Highly efficient degradation of metronidazole drug using CaFe2O4/PNA nanohybrids as metal-organic catalysts under microwave irradiation

Catalytic degradation based on microwave irradiation is an emerging technique which promises prompt and efficient catalytic degradation of organic pollutants. Calcium ferrite (CaFe₂O₄), poly(1-napththylamine) (PNA), and PNA/CaFe₂O₄ nanohybrids were synthesized via microwave-assisted technique. The properties of the as-prepared CaFe₂O₄, PNA, and PNA/CaFe₂O₄ nanohybrids were characterized by the thermogravimetric analysis (TGA), FTIR, XRD, SEM, and ultraviolet-visible spectrophotometry (UV-vis) analyses. The formation of inorganic-organic hybrids was confirmed by the FTIR and XRD studies.
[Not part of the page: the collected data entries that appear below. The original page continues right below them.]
/-- UTTERANCE_START (06 R108; 03 R53; 05 R92; 08 R142, R145): the chosen source hands over its backup, else the head of its
pending place; it plays from its resume index with AMP ACTIVE; a first WORD_PROMPT makes the phase ANSWERING and loads the Cue
Timer; a start from the QUEUE list that leaves the low mark raises QUEUE_LOW. First the form in which the first item reached
takes time: a GAP, or a good clip longer than its trim, with no automatic gap before it (08 R141). Then every form: after the
reports (log 12) the engine reaches the items from the resume index on, passing over skipped ones as StageEndMovesOn says, and
with none left the utterance ends DONE at its start (06 R117). The read command left on SPI is the model's (log 9). Last what an
item resolves to and how its trim counts (08 R137 to R139). -/
def Obligations.UtteranceStarts : Prop :=
  (∀ (s : State) (src : Source) (u : Utterance) (tail : List Utterance) (fromList : Bool) (item : Item)
    (c : Cursor) (spi : List Byte),
    s.resetLow = false → s.arbiter.running = none → s.choice = some src → WordCycleLaw s → u.source = src →
    (((s.place src).backup = some u ∧ tail = (s.place src).pending ∧ fromList = false) ∨
      ((s.place src).backup = none ∧ (s.place src).pending = u :: tail ∧ fromList = true)) →
    u.items[u.resume]? = some item →
    ((∃ n, item = .gap n ∧ c = ⟨u.resume, .gapItem, n * 80, 0, 0, none⟩ ∧ spi = s.bank.spi) ∨
      (∃ k start len, s.resolve item = .clip (k + 1) ∧ s.bank.lookup (k + 1) = some (start, len) ∧
        s.trimSamples item < len ∧
        c = ⟨u.resume, .clip, len - s.trimSamples item, start + s.trimSamples item, len - s.trimSamples item, none⟩ ∧
        spi = readCommand (start + s.trimSamples item))) →
    let first := u.kind = .wordPrompt ∧ s.cycle.phase = .prompting
    ∃ t, exec .utteranceStart s = .next t ∧
      SameBut [.arbiter, .voice, .sources, .cycle, .cue, .bank, .link] s t ∧
      t.arbiter = { s.arbiter with running := some ⟨u, .playing, c⟩ } ∧
      t.voice = { s.voice with amp := .active } ∧ t.sources.phrases = s.sources.phrases ∧
      t.place src = ⟨tail, none⟩ ∧ (∀ other, other ≠ src → t.place other = s.place other) ∧
      t.cycle = (if first then { s.cycle with phase := .answering } else s.cycle) ∧
      t.cue = (if first then s.cue.loaded 0 else s.cue) ∧ t.bank = { s.bank with spi := spi } ∧
      t.link =
        (if src = .queue ∧ fromList = true ∧ tail.length = s.arbiter.lowMark then
          s.link.raise (.queueLow tail.length)
        else s.link)) ∧
  (∀ (s : State) (src : Source) (u : Utterance) (tail : List Utterance) (fromList : Bool),
    s.resetLow = false → s.arbiter.running = none → s.choice = some src → WordCycleLaw s → u.source = src →
    (((s.place src).backup = some u ∧ tail = (s.place src).pending ∧ fromList = false) ∨
      ((s.place src).backup = none ∧ (s.place src).pending = u :: tail ∧ fromList = true)) →
    let first := u.kind = .wordPrompt ∧ s.cycle.phase = .prompting
    let v : State := { s with
      sources := { s.sources with places := s.sources.places.set src ⟨tail, none⟩ }
      voice := { s.voice with amp := .active }
      cycle := if first then { s.cycle with phase := .answering } else s.cycle
      cue := if first then s.cue.loaded 0 else s.cue
      link :=
        if src = .queue ∧ fromList = true ∧ tail.length = s.arbiter.lowMark then s.link.raise (.queueLow tail.length)
        else s.link }
    exec .utteranceStart s = .next
      (match v.reach u.resume none (u.items.drop u.resume) with
      | (w, some c) => { w with arbiter := { s.arbiter with running := some ⟨u, .playing, c⟩ } }
      | (w, none) => w.endRunning u .done)) ∧
  (∀ s : State,
    (∀ n, s.resolve (.clip n) = .clip n ∧ s.trimSamples (.clip n) = 0) ∧
    (∀ n, s.resolve (.gap n) = .silence (n * 80)) ∧
    (∀ (sym : Nat) (e : MapEntry), 1 ≤ sym → s.voice.letterMap[sym - 1]? = some e →
      s.resolve (.letter sym) = .clip (match s.voice.echoStyle, e.mode with
        | .names, _ => e.nameClip
        | .sounds, _ => e.soundClip
        | .perLetter, .name => e.nameClip
        | .perLetter, .sound => e.soundClip
        | .perLetter, .fixed => e.fixedClip
        | .perLetter, .silent => 0) ∧
      s.resolve (.name sym) = .clip e.nameClip ∧
      s.trimSamples (.letter sym) = e.trim * 40 ∧ s.trimSamples (.name sym) = e.trim * 40) ∧
    (∀ w, s.cycle.lesson = .running ∨ s.cycle.lesson = .paused → s.cycle.words[s.cycle.index]? = some w →
      s.resolve .word = .clip w.wordClip ∧ s.resolve .sentence = .clip w.sentenceClip) ∧
    (s.cycle.lesson ≠ .running → s.cycle.lesson ≠ .paused →
      s.resolve .word = .clip 0 ∧ s.resolve .sentence = .clip 0) ∧
    s.trimSamples .word = 0 ∧ s.trimSamples .sentence = 0)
Loading of PNA was confirmed to be 8%, 16%, 32%, and 40% in CaFe₂O₄ which was established by TGA studies and the thermal stability was found to follow the order: CaFe₂O₄ > 8-PNA/CaFe₂O₄ > 16-PNA/CaFe₂O₄ > 32-PNA/CaFe₂O₄ > 40-PNA/CaFe₂O₄ > PNA. CaFe₂O₄ and PNA revealed band gap values of 3.42 eV and 2.60 eV respectively while for the PNA/CaFe₂O₄ nanohybrids, the values were found to be ranging between 2.46 and 3.00 eV. The PNA modified CaFe₂O₄ nanohybrids showed higher degradation efficiency towards metronidazole (MTZ) drug as compared with PNA and pure CaFe₂O₄. MTZ drug showed around 94% degradation within 21 min of microwave irradiation using 40-PNA/CaFe₂O₄ as catalyst. The enhanced catalytic activity was attributed to the high surface area of the nanohybrid catalyst as well as improved microwave catalytic activity of PNA. The reactive species responsible for degradation were confirmed by scavenger studies which formation of ^·OH and O₂^·- radicals. Recyclability tests showed that the 40-PNA/CaFe₂O₄ nanohybrid exhibited 86% degradation of MTZ (90 mg/l) even after the third cycle, which reflected higher reusability of the catalyst. The MTZ fragments were identified using liquid chromatography-mass spectrometry (LC-MS).